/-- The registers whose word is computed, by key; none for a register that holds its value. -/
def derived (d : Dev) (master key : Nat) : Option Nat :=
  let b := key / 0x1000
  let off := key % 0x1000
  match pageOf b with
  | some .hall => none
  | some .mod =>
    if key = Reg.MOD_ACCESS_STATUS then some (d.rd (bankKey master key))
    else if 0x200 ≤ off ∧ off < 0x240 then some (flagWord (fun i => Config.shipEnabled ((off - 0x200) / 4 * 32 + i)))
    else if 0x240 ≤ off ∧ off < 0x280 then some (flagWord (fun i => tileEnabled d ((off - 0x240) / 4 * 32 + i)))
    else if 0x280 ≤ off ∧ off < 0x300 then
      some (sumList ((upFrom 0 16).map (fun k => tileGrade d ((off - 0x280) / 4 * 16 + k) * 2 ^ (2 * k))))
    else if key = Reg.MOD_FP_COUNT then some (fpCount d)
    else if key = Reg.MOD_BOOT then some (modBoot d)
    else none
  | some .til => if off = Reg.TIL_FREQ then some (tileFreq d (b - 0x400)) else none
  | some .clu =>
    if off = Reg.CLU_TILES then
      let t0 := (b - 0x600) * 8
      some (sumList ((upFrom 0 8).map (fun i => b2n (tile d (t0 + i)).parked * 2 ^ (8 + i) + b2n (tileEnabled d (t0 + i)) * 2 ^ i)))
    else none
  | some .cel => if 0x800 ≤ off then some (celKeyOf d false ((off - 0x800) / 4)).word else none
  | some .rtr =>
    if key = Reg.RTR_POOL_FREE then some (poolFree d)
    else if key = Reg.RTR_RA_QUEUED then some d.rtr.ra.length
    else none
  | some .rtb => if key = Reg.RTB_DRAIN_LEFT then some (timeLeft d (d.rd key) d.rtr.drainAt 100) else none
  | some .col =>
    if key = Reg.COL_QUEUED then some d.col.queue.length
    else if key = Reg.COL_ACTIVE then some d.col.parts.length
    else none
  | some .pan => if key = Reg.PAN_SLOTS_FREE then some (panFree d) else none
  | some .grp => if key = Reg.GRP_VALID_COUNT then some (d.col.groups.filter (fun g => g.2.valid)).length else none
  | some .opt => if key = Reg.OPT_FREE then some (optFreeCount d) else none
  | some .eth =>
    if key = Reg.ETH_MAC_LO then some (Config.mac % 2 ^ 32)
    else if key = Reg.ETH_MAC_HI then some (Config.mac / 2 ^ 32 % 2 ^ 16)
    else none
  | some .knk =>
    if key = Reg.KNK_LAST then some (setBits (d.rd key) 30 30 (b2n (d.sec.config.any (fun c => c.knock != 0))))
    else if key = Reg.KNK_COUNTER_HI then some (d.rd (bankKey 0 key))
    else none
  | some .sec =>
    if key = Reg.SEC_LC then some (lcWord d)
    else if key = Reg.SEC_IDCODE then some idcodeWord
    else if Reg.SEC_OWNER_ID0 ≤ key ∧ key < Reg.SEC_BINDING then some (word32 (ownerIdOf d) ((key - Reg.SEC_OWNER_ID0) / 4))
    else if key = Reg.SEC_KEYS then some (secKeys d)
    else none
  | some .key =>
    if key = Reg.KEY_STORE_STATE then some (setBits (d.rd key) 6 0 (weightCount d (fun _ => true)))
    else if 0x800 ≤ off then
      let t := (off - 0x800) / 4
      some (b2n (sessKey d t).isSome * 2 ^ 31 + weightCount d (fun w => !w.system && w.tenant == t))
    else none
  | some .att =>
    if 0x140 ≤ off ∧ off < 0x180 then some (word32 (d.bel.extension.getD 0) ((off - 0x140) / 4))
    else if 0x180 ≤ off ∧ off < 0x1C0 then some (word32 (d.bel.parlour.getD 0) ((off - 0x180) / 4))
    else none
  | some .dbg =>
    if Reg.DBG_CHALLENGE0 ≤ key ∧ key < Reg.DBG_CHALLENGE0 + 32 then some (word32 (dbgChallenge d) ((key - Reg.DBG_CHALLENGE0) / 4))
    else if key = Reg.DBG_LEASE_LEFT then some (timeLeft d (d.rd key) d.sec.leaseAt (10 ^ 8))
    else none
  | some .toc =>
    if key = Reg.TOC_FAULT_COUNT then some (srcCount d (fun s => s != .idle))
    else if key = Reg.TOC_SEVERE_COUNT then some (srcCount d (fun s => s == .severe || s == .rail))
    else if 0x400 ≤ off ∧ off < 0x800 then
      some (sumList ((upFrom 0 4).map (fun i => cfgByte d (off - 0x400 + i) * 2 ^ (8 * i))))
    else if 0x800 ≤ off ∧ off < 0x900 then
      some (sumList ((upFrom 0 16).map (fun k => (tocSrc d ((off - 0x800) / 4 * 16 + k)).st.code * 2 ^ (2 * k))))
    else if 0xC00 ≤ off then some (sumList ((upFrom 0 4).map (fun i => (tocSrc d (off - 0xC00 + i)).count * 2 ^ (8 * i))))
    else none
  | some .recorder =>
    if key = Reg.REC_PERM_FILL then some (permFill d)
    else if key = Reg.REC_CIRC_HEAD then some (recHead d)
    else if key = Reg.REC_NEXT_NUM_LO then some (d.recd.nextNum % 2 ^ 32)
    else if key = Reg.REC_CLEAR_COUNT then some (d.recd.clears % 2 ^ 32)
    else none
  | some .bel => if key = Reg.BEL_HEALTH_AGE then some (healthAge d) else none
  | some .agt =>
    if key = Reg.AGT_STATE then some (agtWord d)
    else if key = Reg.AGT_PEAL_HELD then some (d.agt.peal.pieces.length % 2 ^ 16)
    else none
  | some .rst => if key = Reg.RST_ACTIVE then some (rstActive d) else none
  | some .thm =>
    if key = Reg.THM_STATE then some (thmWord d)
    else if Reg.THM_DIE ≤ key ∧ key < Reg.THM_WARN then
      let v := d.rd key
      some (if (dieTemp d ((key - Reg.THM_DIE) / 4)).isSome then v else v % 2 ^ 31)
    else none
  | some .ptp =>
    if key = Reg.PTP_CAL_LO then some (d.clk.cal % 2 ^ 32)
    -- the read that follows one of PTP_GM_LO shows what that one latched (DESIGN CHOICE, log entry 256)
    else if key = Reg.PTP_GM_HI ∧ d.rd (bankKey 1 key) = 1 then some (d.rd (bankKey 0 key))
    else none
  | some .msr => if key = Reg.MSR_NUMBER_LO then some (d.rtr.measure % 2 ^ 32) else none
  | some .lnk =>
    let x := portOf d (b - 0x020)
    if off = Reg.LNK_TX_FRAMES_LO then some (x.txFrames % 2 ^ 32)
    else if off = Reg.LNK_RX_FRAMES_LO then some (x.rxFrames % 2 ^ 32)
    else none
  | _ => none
* * *
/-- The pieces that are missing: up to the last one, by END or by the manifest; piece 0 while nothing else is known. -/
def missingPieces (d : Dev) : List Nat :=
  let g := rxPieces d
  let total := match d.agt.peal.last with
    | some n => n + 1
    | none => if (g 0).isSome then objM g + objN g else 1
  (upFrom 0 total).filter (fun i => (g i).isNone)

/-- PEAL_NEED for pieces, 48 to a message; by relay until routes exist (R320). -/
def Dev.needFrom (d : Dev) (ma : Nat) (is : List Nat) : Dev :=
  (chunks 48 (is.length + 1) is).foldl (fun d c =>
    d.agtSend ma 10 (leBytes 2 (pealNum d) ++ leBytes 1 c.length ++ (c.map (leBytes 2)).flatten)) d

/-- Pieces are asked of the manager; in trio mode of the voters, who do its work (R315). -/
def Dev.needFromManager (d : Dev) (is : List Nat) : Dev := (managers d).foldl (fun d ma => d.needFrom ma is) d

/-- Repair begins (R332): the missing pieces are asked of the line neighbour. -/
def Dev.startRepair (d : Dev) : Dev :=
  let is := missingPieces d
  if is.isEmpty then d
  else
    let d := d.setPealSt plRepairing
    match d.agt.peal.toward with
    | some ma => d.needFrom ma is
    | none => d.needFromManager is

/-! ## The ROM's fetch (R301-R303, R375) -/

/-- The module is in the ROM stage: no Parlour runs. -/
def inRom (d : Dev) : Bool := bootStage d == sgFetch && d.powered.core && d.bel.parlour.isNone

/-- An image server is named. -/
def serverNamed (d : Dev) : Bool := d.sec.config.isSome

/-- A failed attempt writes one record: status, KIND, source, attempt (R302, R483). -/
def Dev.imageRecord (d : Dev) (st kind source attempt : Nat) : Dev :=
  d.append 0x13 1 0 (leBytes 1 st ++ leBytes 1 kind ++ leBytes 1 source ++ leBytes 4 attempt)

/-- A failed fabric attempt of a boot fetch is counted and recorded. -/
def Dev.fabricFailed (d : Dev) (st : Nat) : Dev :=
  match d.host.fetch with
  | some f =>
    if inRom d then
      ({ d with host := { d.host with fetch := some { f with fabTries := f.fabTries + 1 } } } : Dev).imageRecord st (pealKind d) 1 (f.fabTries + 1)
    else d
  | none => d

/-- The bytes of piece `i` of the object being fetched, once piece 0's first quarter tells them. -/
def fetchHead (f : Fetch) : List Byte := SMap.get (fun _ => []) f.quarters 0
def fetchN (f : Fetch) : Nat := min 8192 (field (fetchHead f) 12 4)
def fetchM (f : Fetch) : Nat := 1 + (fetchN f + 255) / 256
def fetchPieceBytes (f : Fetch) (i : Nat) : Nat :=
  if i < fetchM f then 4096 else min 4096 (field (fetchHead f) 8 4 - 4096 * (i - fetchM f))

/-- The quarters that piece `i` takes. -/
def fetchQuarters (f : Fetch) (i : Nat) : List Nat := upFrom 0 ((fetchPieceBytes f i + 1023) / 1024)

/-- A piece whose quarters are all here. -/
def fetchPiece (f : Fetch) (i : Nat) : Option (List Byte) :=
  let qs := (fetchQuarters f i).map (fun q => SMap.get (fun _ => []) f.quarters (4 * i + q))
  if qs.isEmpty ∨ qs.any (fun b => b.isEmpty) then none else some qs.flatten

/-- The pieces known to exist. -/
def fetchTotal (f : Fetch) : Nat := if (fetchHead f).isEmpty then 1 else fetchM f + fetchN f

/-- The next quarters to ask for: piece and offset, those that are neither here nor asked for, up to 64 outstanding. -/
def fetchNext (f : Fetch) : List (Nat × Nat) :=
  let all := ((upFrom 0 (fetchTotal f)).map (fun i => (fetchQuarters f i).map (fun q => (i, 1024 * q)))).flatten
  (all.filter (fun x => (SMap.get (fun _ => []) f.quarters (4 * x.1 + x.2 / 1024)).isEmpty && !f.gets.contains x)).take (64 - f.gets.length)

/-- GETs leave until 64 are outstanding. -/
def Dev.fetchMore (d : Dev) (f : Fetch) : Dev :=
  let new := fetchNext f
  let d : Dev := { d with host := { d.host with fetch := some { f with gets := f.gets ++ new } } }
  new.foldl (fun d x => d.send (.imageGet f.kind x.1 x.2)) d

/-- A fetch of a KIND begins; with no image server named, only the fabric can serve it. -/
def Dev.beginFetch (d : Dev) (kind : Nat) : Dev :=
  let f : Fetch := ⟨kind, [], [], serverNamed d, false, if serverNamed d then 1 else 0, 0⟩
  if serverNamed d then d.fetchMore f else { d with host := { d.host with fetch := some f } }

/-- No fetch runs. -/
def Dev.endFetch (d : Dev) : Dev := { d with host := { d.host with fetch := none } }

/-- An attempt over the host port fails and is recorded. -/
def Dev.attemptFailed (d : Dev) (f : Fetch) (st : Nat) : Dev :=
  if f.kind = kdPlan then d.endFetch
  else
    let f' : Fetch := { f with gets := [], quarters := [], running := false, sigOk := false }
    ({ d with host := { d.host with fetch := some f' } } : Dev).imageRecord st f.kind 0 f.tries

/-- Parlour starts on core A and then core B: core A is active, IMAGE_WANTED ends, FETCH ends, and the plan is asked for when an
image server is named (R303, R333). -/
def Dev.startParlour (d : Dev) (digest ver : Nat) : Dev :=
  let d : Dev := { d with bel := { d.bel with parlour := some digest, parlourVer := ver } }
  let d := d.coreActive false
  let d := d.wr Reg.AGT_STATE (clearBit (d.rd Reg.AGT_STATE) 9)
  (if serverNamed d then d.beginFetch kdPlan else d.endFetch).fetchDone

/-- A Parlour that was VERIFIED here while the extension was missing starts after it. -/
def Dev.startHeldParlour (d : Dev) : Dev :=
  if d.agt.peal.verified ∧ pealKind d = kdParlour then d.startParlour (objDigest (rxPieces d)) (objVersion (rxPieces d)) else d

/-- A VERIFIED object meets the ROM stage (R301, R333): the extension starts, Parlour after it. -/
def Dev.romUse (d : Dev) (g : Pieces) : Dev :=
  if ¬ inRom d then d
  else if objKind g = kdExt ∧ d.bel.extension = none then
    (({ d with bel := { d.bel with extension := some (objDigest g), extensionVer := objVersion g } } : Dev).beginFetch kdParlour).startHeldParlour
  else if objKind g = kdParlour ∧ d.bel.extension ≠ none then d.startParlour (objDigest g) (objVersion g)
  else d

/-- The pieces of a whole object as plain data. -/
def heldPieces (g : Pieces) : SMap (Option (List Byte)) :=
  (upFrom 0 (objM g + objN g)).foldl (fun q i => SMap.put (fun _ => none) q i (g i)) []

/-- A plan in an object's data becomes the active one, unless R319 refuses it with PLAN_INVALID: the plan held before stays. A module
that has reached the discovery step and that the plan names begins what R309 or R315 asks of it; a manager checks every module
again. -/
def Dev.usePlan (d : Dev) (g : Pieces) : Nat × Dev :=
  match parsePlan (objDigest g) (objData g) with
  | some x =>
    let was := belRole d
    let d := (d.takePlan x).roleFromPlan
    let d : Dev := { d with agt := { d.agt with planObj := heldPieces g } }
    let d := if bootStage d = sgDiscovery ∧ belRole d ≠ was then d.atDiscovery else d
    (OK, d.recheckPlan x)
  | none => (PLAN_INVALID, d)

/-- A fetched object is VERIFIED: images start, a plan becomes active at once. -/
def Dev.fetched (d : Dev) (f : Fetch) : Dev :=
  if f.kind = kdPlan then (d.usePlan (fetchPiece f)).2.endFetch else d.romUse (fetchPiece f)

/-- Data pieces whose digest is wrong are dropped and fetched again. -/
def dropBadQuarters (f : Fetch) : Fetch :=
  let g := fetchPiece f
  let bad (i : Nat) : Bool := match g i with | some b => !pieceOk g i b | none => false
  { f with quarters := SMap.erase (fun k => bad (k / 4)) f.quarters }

#### What the exercise asks:
Starting at the line that contains "its value. -/" and stopping after the line that contains "else if 0x280 ≤ off ∧ off < 0x300 then", write out every line exactly as it appears above, and no other line.

#### Response for this exercise:
/-- The registers whose word is computed, by key; none for a register that holds its value. -/
def derived (d : Dev) (master key : Nat) : Option Nat :=
  let b := key / 0x1000
  let off := key % 0x1000
  match pageOf b with
  | some .hall => none
  | some .mod =>
    if key = Reg.MOD_ACCESS_STATUS then some (d.rd (bankKey master key))
    else if 0x200 ≤ off ∧ off < 0x240 then some (flagWord (fun i => Config.shipEnabled ((off - 0x200) / 4 * 32 + i)))
    else if 0x240 ≤ off ∧ off < 0x280 then some (flagWord (fun i => tileEnabled d ((off - 0x240) / 4 * 32 + i)))
    else if 0x280 ≤ off ∧ off < 0x300 then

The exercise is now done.